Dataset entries

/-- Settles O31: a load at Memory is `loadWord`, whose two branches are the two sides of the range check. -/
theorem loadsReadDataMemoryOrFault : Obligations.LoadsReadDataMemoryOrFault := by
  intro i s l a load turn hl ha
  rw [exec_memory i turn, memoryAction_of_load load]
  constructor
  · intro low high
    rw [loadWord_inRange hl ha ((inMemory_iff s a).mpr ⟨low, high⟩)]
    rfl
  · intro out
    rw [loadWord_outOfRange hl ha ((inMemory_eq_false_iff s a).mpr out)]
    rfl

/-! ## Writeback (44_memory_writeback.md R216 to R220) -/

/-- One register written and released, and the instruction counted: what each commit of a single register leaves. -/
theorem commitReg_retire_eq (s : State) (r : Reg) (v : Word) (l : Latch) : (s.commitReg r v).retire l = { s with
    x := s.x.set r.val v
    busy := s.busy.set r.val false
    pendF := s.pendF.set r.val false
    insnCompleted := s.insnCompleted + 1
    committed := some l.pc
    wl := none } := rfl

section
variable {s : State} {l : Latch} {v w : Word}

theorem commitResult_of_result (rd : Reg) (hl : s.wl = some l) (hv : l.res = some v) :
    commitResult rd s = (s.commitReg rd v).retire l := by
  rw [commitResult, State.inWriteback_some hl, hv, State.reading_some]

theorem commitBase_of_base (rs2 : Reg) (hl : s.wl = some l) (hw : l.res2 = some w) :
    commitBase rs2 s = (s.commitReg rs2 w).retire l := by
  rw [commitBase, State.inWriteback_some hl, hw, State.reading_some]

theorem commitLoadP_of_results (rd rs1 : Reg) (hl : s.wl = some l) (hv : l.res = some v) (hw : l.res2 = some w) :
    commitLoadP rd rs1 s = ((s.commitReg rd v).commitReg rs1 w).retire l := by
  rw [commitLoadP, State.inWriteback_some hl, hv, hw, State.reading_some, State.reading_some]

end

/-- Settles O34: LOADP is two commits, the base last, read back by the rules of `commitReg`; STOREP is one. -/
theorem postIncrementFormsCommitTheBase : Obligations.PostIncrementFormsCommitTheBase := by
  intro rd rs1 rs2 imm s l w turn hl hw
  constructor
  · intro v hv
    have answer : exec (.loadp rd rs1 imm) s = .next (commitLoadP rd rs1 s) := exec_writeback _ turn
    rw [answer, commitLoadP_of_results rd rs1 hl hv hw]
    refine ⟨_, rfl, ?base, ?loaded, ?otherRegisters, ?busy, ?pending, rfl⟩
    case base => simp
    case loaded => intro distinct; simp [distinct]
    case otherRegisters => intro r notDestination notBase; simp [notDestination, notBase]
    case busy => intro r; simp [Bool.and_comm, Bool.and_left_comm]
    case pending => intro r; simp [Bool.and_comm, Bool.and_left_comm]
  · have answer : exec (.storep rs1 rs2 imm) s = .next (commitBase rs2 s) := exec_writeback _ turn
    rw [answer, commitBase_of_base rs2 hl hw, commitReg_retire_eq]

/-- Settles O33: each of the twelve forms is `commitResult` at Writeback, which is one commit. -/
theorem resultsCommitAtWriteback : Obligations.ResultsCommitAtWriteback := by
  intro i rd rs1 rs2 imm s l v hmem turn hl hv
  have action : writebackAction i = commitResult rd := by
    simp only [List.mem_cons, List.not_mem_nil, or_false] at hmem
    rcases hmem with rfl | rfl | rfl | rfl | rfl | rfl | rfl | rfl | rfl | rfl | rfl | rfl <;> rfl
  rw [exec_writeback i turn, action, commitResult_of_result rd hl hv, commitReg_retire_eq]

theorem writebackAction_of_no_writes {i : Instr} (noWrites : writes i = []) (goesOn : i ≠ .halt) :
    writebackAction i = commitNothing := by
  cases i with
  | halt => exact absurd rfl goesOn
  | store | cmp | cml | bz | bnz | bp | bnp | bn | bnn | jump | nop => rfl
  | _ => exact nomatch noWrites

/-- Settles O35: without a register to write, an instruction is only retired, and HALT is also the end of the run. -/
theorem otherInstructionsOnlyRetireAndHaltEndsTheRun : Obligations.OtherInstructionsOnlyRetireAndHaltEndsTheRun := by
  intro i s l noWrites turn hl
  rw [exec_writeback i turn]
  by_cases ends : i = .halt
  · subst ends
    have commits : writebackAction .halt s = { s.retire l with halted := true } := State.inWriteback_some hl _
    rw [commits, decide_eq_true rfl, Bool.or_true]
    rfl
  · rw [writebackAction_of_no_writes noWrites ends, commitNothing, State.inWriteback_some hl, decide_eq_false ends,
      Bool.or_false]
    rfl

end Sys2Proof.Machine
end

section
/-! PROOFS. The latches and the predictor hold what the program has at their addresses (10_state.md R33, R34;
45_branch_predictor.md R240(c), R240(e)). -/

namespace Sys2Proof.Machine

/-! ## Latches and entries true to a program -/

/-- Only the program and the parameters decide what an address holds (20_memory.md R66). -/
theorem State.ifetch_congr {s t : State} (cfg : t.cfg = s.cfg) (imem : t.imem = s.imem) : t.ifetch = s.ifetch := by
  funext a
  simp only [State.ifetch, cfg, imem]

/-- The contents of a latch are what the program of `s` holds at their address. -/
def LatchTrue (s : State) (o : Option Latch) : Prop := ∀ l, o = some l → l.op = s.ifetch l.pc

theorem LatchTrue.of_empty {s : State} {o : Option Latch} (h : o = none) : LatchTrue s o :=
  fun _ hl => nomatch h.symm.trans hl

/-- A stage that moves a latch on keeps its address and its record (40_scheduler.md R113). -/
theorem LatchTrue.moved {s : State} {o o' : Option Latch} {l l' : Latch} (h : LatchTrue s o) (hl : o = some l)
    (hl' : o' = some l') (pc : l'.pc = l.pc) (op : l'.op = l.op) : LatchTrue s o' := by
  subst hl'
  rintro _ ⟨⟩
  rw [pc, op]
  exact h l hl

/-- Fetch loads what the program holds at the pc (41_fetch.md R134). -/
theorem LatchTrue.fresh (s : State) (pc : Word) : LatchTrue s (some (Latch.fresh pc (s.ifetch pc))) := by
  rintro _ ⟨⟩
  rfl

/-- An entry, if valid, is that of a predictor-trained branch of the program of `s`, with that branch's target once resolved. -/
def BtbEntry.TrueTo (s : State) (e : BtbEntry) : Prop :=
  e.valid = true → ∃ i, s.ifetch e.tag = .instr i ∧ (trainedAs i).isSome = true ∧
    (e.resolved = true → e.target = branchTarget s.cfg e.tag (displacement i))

---

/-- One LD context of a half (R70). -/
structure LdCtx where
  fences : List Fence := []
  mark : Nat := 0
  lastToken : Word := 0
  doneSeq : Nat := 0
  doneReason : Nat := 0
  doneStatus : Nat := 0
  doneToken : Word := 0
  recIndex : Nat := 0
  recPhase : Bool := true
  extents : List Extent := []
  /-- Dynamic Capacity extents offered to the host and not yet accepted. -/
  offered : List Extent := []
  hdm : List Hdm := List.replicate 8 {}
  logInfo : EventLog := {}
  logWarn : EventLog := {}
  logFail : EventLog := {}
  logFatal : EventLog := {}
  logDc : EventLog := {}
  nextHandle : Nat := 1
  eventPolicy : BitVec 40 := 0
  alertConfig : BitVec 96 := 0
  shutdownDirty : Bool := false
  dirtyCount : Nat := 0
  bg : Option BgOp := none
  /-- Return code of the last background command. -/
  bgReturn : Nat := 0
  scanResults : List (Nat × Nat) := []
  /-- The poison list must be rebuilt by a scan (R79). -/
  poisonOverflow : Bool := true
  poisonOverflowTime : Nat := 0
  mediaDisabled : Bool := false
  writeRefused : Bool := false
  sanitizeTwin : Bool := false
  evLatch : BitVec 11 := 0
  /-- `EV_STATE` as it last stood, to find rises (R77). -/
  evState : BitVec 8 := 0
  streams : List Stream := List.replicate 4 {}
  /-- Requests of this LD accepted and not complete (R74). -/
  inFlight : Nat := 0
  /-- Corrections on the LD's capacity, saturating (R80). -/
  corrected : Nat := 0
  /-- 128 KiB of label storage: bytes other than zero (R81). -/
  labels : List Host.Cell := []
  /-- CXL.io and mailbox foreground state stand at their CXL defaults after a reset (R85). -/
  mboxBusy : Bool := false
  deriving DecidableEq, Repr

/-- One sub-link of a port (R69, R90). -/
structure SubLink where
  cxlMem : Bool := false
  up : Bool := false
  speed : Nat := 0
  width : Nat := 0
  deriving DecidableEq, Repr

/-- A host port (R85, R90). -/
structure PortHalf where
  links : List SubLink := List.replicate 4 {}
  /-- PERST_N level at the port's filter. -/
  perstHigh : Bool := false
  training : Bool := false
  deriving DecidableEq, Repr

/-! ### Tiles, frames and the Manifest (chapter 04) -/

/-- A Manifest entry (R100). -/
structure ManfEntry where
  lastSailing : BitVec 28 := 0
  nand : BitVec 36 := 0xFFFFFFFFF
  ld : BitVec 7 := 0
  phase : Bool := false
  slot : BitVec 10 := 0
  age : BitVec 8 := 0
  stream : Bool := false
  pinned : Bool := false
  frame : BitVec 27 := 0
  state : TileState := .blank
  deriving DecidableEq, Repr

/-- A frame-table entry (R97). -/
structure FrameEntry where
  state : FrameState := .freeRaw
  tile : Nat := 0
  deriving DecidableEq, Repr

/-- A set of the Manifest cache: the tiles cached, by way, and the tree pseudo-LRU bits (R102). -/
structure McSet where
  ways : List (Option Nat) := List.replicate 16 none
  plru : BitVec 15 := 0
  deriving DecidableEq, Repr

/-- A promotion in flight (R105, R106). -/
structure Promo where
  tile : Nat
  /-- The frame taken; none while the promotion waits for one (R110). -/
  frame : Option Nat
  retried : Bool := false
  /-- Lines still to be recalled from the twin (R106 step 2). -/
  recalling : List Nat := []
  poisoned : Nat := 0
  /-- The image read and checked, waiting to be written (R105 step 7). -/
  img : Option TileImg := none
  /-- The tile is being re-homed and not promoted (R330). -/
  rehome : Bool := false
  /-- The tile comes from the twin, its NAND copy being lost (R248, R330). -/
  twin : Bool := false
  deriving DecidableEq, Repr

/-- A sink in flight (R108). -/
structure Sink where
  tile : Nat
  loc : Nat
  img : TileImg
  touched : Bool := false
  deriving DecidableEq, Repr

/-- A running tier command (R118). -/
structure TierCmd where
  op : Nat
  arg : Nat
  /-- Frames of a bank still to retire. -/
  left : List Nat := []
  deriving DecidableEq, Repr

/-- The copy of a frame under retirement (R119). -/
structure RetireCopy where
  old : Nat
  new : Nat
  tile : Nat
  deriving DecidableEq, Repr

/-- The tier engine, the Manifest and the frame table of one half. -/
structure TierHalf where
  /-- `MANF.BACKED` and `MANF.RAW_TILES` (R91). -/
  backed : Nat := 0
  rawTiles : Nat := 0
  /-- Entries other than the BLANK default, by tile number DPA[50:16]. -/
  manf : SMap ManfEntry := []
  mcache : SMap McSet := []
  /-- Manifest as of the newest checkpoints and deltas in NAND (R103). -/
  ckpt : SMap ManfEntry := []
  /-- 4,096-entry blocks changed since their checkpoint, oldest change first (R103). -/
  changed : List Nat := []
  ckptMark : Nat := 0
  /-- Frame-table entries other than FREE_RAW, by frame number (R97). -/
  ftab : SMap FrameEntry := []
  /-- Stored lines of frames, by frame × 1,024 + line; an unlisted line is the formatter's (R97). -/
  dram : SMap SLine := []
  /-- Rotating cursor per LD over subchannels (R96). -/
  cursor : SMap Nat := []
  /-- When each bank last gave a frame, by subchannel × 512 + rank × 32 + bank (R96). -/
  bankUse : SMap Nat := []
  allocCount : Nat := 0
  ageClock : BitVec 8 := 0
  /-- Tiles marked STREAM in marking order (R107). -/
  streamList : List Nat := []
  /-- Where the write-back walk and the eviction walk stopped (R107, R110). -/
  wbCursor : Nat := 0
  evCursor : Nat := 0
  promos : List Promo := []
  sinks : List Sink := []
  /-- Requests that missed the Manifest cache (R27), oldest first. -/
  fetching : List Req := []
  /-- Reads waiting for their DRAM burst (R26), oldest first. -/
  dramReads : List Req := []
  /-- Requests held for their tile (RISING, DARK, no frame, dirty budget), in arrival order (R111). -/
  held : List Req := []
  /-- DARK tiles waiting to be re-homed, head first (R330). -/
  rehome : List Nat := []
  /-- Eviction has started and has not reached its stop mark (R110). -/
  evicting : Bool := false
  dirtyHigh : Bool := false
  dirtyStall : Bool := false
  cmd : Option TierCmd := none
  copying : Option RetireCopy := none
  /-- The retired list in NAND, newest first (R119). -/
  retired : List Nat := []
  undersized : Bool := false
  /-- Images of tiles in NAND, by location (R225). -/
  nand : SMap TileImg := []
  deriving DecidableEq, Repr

==

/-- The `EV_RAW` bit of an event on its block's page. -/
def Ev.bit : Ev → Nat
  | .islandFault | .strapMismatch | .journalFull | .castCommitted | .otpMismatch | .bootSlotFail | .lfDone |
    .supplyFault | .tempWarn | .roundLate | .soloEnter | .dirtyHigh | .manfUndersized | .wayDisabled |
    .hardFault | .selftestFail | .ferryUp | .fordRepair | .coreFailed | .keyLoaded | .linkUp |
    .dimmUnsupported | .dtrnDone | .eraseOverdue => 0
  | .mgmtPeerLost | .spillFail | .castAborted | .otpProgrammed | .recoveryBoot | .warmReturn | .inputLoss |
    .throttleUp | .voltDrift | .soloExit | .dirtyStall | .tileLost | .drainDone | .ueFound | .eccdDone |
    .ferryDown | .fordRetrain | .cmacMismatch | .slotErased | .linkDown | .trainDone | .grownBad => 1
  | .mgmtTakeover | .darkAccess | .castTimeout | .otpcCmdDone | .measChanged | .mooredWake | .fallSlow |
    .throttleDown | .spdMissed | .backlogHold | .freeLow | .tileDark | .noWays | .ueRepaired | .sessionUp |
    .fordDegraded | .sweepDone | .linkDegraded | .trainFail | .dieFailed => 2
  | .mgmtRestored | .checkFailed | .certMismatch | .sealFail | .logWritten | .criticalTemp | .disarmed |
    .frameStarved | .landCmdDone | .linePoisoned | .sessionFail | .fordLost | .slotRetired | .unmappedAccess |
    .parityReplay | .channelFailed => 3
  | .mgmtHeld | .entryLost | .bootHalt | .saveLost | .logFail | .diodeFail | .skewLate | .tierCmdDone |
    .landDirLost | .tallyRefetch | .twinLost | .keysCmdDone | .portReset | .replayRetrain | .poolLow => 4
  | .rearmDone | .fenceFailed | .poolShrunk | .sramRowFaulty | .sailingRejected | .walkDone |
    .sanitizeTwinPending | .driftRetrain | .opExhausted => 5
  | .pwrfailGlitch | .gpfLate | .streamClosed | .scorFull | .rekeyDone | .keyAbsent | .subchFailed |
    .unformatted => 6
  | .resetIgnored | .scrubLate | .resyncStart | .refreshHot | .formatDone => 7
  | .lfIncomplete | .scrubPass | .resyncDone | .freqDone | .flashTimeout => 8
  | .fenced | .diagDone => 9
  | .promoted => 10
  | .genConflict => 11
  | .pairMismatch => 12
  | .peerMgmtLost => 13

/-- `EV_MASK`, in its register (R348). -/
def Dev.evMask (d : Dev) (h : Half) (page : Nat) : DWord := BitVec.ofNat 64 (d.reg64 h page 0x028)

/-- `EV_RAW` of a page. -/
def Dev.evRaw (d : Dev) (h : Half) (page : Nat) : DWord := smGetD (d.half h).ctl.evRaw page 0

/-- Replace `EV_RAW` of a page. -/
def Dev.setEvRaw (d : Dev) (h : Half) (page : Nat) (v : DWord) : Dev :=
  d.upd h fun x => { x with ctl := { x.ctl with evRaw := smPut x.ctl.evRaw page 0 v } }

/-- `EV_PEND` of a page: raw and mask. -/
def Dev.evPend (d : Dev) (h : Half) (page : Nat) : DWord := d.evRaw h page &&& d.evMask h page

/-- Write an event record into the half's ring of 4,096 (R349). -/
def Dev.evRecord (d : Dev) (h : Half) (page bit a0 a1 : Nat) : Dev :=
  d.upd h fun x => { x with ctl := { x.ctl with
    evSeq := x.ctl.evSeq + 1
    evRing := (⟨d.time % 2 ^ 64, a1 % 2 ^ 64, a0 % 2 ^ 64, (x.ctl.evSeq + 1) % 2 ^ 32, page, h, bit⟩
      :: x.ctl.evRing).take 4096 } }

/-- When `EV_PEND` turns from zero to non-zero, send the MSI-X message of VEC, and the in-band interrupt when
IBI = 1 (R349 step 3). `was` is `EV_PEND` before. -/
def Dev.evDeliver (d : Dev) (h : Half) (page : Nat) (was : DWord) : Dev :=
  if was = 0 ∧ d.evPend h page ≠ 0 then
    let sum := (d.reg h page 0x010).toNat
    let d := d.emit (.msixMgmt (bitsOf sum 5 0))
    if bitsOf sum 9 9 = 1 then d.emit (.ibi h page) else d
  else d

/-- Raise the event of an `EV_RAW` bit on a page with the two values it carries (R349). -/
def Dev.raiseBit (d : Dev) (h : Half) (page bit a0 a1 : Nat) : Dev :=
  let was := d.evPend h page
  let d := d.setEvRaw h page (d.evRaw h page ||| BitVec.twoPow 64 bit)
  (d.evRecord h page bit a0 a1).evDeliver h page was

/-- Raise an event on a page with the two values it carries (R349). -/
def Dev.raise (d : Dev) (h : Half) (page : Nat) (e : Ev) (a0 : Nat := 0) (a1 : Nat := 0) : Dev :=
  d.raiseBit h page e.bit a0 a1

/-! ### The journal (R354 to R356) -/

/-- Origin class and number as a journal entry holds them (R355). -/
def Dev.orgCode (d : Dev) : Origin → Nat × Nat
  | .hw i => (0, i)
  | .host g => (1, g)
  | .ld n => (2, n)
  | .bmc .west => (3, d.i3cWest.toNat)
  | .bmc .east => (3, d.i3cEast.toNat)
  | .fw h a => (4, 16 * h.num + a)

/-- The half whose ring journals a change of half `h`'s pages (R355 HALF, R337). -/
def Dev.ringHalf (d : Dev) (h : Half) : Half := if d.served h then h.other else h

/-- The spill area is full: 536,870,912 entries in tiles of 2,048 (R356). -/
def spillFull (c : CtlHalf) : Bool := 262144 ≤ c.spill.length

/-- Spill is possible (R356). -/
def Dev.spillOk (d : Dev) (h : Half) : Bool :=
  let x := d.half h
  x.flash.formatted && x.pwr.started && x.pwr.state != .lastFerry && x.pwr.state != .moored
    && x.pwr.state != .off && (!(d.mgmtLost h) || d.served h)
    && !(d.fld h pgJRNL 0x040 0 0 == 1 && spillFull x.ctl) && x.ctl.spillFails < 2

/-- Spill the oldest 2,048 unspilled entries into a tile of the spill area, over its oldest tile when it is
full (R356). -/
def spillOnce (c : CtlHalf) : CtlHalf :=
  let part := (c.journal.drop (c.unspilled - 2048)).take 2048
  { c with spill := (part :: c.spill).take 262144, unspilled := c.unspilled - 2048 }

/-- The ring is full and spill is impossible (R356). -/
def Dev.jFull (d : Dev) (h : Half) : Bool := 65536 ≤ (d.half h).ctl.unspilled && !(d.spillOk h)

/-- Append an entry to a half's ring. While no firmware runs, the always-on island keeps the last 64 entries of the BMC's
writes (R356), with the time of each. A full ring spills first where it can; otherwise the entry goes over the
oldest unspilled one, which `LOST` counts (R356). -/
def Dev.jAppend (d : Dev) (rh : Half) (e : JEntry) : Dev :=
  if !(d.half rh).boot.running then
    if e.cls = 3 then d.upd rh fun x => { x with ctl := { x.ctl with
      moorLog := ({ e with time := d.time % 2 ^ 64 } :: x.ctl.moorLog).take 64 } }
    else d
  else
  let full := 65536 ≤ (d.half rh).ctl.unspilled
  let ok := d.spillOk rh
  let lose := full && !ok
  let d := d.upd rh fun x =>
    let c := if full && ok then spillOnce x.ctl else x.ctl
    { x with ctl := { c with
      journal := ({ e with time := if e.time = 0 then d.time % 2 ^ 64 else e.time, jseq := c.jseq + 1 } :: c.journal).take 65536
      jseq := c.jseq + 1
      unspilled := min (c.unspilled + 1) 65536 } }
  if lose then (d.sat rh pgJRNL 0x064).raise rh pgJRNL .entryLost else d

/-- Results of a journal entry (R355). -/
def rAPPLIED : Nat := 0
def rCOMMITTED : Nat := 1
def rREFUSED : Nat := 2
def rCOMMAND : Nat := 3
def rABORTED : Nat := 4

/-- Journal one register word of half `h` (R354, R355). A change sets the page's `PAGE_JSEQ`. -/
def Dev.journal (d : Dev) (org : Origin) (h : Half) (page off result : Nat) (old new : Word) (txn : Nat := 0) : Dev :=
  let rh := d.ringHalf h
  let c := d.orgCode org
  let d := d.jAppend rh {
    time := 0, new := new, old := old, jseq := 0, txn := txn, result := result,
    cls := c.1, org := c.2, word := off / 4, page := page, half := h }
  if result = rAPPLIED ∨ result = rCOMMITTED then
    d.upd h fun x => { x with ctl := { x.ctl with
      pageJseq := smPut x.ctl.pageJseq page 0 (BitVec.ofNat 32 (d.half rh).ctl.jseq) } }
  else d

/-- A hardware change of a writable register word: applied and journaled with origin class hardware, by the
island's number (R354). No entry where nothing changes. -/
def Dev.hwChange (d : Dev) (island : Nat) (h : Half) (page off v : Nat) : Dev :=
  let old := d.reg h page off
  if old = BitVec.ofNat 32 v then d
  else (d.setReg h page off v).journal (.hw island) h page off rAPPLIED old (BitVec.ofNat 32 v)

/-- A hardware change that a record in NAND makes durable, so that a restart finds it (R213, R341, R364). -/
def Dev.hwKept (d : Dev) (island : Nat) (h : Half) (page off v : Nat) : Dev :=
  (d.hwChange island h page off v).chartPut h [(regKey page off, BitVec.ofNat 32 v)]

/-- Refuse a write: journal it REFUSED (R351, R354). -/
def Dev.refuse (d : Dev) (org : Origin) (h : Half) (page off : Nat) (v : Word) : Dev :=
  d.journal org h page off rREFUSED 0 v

What to work on: Of the entries above, transcribe exactly those lines that fall between the line containing "namespace Sys2Proof.Machine" and the line containing "def LatchTrue (s", together with those two lines.

Task result:
namespace Sys2Proof.Machine

/-! ## Latches and entries true to a program -/

/-- Only the program and the parameters decide what an address holds (20_memory.md R66). -/
theorem State.ifetch_congr {s t : State} (cfg : t.cfg = s.cfg) (imem : t.imem = s.imem) : t.ifetch = s.ifetch := by
  funext a
  simp only [State.ifetch, cfg, imem]

/-- The contents of a latch are what the program of `s` holds at their address. -/
def LatchTrue (s : State) (o : Option Latch) : Prop := ∀ l, o = some l → l.op = s.ifetch l.pc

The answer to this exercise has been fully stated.